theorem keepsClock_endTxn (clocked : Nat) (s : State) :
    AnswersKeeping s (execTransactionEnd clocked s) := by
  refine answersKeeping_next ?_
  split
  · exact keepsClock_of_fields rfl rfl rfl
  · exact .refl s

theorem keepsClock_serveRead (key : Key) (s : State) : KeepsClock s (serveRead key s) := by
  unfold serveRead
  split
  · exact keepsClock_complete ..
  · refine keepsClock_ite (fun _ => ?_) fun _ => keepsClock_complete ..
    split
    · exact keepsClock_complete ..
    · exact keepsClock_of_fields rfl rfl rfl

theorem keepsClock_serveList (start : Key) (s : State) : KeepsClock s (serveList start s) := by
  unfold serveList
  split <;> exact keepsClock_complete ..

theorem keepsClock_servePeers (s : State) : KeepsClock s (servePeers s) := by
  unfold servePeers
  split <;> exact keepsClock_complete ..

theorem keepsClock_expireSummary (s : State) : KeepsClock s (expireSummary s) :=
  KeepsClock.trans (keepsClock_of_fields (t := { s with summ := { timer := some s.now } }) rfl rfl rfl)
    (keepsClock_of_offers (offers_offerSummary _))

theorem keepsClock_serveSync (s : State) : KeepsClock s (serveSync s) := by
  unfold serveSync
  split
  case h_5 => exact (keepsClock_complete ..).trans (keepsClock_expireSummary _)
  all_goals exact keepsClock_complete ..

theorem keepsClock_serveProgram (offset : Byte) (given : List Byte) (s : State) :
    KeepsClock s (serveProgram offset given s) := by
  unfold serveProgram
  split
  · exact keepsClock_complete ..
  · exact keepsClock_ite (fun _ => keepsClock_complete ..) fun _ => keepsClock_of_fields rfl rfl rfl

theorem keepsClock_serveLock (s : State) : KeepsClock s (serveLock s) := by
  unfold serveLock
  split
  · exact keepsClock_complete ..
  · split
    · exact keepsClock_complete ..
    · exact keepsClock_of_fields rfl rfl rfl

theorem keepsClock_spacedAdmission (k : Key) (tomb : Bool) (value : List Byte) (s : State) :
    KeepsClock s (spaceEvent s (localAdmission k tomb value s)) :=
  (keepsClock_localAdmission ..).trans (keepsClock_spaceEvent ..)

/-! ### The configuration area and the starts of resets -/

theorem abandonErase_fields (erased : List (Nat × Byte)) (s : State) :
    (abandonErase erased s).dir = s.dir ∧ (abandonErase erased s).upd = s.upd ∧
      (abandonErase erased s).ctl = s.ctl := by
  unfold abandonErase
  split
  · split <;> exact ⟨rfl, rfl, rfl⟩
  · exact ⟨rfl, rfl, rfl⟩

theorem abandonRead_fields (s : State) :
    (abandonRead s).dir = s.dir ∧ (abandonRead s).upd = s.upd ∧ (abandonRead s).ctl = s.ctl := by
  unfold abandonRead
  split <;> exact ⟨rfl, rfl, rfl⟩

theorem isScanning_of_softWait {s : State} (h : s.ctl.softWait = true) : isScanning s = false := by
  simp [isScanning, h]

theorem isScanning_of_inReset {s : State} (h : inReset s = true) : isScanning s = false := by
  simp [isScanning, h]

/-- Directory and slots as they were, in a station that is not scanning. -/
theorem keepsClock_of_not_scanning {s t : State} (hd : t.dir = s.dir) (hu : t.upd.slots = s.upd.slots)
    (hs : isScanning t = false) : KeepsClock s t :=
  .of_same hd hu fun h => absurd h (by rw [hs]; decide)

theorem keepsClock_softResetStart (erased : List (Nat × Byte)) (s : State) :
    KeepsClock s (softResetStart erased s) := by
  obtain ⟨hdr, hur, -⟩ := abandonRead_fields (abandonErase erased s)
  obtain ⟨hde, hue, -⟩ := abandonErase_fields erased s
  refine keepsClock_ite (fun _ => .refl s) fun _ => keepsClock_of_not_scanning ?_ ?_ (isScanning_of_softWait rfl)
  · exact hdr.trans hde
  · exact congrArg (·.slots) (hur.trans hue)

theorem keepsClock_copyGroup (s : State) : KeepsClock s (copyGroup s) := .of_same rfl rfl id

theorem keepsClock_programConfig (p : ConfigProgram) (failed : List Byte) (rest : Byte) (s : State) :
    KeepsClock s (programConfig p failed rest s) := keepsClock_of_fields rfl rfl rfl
☆ ☆ ☆ ☆ ☆
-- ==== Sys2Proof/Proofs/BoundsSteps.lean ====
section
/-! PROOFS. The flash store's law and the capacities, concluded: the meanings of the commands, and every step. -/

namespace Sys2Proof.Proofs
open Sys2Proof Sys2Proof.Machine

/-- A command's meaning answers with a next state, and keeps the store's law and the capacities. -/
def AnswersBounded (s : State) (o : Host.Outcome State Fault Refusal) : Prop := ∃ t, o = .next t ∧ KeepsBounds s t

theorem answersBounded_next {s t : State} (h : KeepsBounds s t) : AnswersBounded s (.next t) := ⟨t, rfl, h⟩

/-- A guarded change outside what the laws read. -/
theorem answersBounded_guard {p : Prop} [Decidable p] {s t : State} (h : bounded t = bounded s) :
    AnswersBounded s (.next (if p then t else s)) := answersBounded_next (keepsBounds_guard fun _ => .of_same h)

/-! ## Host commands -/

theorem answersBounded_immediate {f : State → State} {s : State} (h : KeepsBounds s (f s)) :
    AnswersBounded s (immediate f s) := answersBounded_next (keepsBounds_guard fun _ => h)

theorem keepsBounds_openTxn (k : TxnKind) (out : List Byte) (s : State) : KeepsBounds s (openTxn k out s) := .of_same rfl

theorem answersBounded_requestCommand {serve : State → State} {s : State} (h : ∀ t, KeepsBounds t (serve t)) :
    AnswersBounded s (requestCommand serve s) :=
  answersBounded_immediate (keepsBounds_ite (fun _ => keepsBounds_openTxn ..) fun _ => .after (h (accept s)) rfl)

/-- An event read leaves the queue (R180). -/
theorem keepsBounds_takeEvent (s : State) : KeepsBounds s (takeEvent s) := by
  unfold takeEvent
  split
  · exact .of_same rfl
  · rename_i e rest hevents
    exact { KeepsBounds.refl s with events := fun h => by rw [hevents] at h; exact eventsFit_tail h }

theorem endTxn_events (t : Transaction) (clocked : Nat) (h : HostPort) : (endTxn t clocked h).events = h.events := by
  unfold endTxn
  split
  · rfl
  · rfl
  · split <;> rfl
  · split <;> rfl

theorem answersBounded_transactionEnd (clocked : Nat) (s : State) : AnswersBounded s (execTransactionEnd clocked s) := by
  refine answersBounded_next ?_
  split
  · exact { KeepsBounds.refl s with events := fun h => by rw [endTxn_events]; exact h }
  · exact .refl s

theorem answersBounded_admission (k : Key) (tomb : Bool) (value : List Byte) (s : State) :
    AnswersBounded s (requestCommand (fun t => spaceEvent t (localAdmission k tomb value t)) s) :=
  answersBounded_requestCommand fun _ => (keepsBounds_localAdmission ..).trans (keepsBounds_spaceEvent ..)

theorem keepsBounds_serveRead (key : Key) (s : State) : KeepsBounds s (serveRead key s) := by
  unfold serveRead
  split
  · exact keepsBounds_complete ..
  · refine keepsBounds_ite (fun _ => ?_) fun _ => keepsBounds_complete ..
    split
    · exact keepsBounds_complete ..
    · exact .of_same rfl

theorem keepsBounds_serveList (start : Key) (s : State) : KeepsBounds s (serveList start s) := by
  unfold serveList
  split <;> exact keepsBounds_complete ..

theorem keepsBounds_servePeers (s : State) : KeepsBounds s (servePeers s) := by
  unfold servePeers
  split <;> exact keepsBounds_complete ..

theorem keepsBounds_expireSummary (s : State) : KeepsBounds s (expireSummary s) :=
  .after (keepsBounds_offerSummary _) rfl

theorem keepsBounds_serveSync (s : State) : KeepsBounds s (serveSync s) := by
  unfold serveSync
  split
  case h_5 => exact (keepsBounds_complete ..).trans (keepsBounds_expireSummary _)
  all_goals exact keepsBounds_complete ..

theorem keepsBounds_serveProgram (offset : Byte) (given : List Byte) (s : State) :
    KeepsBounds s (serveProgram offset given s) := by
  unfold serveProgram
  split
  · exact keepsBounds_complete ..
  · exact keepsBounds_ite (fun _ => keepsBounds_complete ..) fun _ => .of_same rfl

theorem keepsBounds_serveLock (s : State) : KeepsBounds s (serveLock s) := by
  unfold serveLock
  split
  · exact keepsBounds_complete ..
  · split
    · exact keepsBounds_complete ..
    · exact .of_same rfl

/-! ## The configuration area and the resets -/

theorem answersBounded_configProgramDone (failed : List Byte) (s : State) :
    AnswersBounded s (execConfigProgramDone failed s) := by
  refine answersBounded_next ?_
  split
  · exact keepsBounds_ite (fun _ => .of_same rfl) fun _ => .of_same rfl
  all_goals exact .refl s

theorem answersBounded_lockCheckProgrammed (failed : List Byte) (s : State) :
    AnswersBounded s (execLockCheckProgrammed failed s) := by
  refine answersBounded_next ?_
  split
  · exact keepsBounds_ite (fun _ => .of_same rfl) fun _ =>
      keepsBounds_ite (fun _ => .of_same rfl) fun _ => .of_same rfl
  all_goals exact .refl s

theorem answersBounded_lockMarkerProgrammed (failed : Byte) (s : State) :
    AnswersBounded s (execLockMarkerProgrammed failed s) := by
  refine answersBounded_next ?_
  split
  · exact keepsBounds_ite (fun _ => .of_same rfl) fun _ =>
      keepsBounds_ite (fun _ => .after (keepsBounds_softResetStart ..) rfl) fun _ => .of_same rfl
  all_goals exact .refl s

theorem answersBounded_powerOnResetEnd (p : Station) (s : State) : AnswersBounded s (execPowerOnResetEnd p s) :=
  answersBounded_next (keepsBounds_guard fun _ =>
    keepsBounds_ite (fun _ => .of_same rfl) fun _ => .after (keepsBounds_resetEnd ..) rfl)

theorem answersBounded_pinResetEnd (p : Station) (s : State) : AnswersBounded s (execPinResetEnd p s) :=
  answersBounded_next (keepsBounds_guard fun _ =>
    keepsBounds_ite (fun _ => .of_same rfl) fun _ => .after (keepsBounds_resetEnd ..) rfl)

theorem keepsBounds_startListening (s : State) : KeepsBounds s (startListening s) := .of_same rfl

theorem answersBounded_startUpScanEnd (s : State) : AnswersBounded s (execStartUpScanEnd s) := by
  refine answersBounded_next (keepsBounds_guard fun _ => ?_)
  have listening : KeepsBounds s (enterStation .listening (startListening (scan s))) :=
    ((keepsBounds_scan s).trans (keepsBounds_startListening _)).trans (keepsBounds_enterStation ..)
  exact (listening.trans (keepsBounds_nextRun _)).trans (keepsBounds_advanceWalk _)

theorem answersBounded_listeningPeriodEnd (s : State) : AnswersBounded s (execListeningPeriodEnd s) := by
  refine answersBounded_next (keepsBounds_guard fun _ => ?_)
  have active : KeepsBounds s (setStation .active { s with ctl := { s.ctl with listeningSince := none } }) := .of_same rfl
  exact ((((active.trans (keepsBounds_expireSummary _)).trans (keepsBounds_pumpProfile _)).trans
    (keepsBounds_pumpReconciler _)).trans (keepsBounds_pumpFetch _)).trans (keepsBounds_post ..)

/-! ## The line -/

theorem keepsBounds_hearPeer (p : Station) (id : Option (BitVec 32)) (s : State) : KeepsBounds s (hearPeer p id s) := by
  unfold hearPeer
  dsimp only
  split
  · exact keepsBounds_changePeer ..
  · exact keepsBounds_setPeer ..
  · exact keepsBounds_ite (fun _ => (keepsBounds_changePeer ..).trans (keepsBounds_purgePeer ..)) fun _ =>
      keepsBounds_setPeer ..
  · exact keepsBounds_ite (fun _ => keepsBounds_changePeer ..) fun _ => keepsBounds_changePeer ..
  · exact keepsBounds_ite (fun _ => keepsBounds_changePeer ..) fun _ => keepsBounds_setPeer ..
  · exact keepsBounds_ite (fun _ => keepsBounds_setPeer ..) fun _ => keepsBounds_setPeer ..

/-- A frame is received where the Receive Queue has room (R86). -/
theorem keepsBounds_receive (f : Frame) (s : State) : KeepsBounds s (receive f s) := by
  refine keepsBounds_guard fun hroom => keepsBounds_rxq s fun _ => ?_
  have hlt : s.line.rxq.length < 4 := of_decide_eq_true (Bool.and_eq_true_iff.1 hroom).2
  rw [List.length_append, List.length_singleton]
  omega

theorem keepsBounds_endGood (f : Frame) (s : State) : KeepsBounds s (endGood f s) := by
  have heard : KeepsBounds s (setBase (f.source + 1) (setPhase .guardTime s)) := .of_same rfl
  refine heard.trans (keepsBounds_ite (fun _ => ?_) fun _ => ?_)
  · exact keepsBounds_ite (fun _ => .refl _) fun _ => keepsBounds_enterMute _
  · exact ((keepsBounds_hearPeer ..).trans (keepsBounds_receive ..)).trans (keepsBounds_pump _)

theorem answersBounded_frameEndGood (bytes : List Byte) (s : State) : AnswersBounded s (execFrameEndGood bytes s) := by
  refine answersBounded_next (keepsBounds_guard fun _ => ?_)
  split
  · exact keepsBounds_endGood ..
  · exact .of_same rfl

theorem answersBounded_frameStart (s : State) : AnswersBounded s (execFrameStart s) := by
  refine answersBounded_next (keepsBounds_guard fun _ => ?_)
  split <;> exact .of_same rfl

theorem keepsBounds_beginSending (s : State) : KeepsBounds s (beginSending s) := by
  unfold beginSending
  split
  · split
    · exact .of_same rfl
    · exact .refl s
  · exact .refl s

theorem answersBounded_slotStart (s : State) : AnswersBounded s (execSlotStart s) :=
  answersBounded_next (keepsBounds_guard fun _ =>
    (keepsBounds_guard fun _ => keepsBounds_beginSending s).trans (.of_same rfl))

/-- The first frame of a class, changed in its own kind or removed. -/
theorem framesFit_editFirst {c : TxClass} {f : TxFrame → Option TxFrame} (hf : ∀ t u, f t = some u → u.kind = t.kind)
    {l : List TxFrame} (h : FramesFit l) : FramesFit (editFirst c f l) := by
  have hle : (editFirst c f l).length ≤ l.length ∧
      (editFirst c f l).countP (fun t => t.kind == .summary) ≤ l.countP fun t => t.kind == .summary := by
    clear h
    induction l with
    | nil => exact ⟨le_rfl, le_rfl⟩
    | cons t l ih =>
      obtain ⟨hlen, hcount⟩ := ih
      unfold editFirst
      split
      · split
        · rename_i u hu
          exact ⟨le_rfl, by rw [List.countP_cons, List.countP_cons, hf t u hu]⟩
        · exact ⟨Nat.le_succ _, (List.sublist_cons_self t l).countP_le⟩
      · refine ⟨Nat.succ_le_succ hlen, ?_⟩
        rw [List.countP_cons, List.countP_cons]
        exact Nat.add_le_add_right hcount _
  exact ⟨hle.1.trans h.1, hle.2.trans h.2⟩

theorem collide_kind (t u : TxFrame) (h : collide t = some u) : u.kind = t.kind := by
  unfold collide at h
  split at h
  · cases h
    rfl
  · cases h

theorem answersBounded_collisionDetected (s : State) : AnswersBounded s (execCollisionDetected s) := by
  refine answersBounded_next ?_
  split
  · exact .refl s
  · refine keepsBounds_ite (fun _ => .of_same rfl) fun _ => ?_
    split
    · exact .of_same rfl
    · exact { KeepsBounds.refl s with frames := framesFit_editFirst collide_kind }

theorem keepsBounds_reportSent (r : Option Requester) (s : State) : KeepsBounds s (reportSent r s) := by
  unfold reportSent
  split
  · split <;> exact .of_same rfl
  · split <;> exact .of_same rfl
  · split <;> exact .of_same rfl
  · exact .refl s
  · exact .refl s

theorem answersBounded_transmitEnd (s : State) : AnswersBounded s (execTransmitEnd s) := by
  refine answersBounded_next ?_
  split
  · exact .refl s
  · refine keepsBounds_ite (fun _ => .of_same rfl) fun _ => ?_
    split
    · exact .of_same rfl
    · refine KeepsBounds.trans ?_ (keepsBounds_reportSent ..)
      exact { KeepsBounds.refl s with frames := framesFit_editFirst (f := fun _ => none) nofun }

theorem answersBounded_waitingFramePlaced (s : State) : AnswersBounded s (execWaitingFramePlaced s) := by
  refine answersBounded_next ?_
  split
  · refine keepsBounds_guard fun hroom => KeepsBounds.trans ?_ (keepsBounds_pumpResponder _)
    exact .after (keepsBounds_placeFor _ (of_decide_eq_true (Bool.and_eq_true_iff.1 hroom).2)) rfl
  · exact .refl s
☆ ☆ ☆ ☆ ☆
- _WHAT NEEDS TO BE DONE_:
Among the entries, count how many lines hold the string "TxFrame", then state only that number.

- _RESPONSE BOX_:
3